*Work request*. The expected answer holds every line from the first line of the data below through the line containing "accesses go straight", exactly as written, and no other line.

*Data extract*.

/-- LDRD and STRD move two words between an even register and the next and two words of memory at a doubleword address, where the
accesses go straight to AHB (plainWords); no other byte changes that no other agent is to write (R588); what finishLoadPair does
is stated by TransferWritesRegisters. An STRD whose registers include the base that it writes back stores the base as it was,
which is the model's choice (assumption 29, DESIGN CHOICE). -/
def Obligations.DoublewordTransfers : Prop :=
  ∀ (c : Cond) (a : AddrMode) (rn rd : RegNum) (off : HalfOffset) (s : State), conditionPassed c s.cpu.cpsr = true →
    userForm a = false → rd.val % 2 = 0 →
    let adr := addressHalf a rn off s
    adr.address.toNat % 8 = 0 → plainWords s adr.address 2 →
    (s.ms.wf = true → ∃ ms, sameBytes s.ms ms ∧
      exec (.ldrd c a rn rd off) s = .next (finishLoadPair rn rd adr.writeBack (s.wordAt (wordAddr adr.address))
        (s.wordAt (wordAddr (adr.address + 4#32))) (s.withMs ms))) ∧
    (s.ms.wf = true → ∃ ms,
      storesBytes (wordsBytes adr.address [s.stored rd, s.stored (nextReg rd)]) s.ms ms ∧
      exec (.strd c a rn rd off) s = .next (finishStore rn adr.writeBack (s.withMs ms)))

/-- LDM, where its words go straight to AHB: it reads ascending words from the start its addressing gives, into the listed
registers in ascending order, ends as an LDM ends, and changes no byte but those that another agent is to write (R588); an empty
list only writes the base. It goes on in every form but the return whose mode has no SPSR or whose SPSR names no mode. -/
def Obligations.LoadMultipleReadsMemory : Prop :=
  ∀ (c : Cond) (a : AddrMode) (caret : Bool) (rn : RegNum) (list : BitVec 16) (s : State),
    conditionPassed c s.cpu.cpsr = true →
    let regs := listedRegs list
    let start := multipleStart a (s.reg rn) regs.length
    let wb := if a.w then some (multipleBase a (s.reg rn) regs.length) else none
    (list = 0#16 → exec (.ldm c a caret rn list) s = .next (finishStore rn wb s)) ∧
    (list ≠ 0#16 → (s.cp15.ctrl.a = false ∨ start.toNat % 4 = 0) →
      plainWords s (start &&& 0xFFFFFFFC#32) regs.length →
      (s.ms.wf = true → ∃ ms, sameBytes s.ms ms ∧
        exec (.ldm c a caret rn list) s =
          finishMultiple caret rn wb regs (wordsAt s (start &&& 0xFFFFFFFC#32) regs.length) (s.withMs ms)) ∧
      ((caret = false ∨ list.getLsbD 15 = false ∨
          ∃ n, spsrIndex s.mode = some n ∧ legalMode (modeOf (s.cpu.spsr.get n)) = true) →
        ∃ t, exec (.ldm c a caret rn list) s = .next t))

/-- The end of an LDM: each listed register of the bank the form names takes its word, but for a written base in the list,
which is free (assumption 29); a base not in the list takes its new value; no other register changes. Without r15 in the list
the pc goes on; with it and without the caret the pc takes its word as a load to the pc; with both the status register takes
the mode's SPSR in the same step. That bits [1:0] of a word taken in ARM state are ignored (assumption 24) and that a written
base of r15 is a branch (assumption 32) are the model's choices. User and System mode have no SPSR, so there that form stops, and a
saved mode that names none faults (assumption 26). -/
def Obligations.LoadMultipleWritesRegisters : Prop :=
  ∀ (caret : Bool) (rn : RegNum) (wb : Option Word) (list : BitVec 16) (words : List Word) (s : State),
    words.length = (listedRegs list).length →
    let toPc := list.getLsbD 15
    let m := if caret && !toPc then 0b10000#5 else s.mode
    let v := words.getLastD 0#32
    ((caret = false ∨ toPc = false ∨ ∃ n, spsrIndex s.mode = some n ∧ legalMode (modeOf (s.cpu.spsr.get n)) = true) →
      ∃ t, finishMultiple caret rn wb (listedRegs list) words s = .next t ∧
        (∀ n (h : n < (listedRegs list).length) (g : n < words.length), (listedRegs list)[n] ≠ 15 →
          (wb = none ∨ rn = 15 ∨ physReg m (listedRegs list)[n] ≠ physReg s.mode rn) →
          t.bankReg m (listedRegs list)[n] = words[n]) ∧
        (∀ b, wb = some b → rn ≠ 15 → (∀ r ∈ listedRegs list, r ≠ 15 → physReg m r ≠ physReg s.mode rn) →
          t.bankReg s.mode rn = b) ∧
        sameRegsBut (((listedRegs list).filter (· ≠ 15)).map (physReg m) ++ baseWritten rn wb s) s t ∧
        (toPc = false → t.cpu.cpsr = s.cpu.cpsr ∧ ((wb = none ∨ rn ≠ 15) → t.cpu.pc = s.cpu.pc + 4#32) ∧
          (∀ b, wb = some b → rn = 15 → t.cpu.pc = b &&& 0xFFFFFFFC#32)) ∧
        (toPc = true → caret = false → (wb = none ∨ rn ≠ 15) →
          (s.cp15.ctrl.l4 = false → t.cpu.pc = v &&& 0xFFFFFFFE#32 ∧ thumbBit t.cpu.cpsr = v.getLsbD 0 ∧
            t.cpu.cpsr &&& 0xFFFFFFDF#32 = s.cpu.cpsr &&& 0xFFFFFFDF#32) ∧
          (s.cp15.ctrl.l4 = true → t.cpu.pc = v &&& 0xFFFFFFFC#32 ∧ t.cpu.cpsr = s.cpu.cpsr)) ∧
        (toPc = true → caret = true → ∀ n, spsrIndex s.mode = some n → t.cpu.cpsr = s.cpu.spsr.get n ∧
          ((wb = none ∨ rn ≠ 15) → thumbBit (s.cpu.spsr.get n) = false → jazelleBit (s.cpu.spsr.get n) = false →
            t.cpu.pc = v &&& 0xFFFFFFFC#32)) ∧
        t.cpu.spsr = s.cpu.spsr ∧
        t = { s with cpu := t.cpu, nonseq := t.nonseq, ms := { s.ms with draws := t.ms.draws } }) ∧
    (caret = true → toPc = true → spsrIndex s.mode = none →
      finishMultiple caret rn wb (listedRegs list) words s = .refused .unpredictableReturn) ∧
    (∀ n, caret = true → toPc = true → spsrIndex s.mode = some n → legalMode (modeOf (s.cpu.spsr.get n)) = false →
      finishMultiple caret rn wb (listedRegs list) words s = .fault .illegalMode)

*Solution to the problem*.
/-- LDRD and STRD move two words between an even register and the next and two words of memory at a doubleword address, where the
accesses go straight to AHB (plainWords); no other byte changes that no other agent is to write (R588); what finishLoadPair does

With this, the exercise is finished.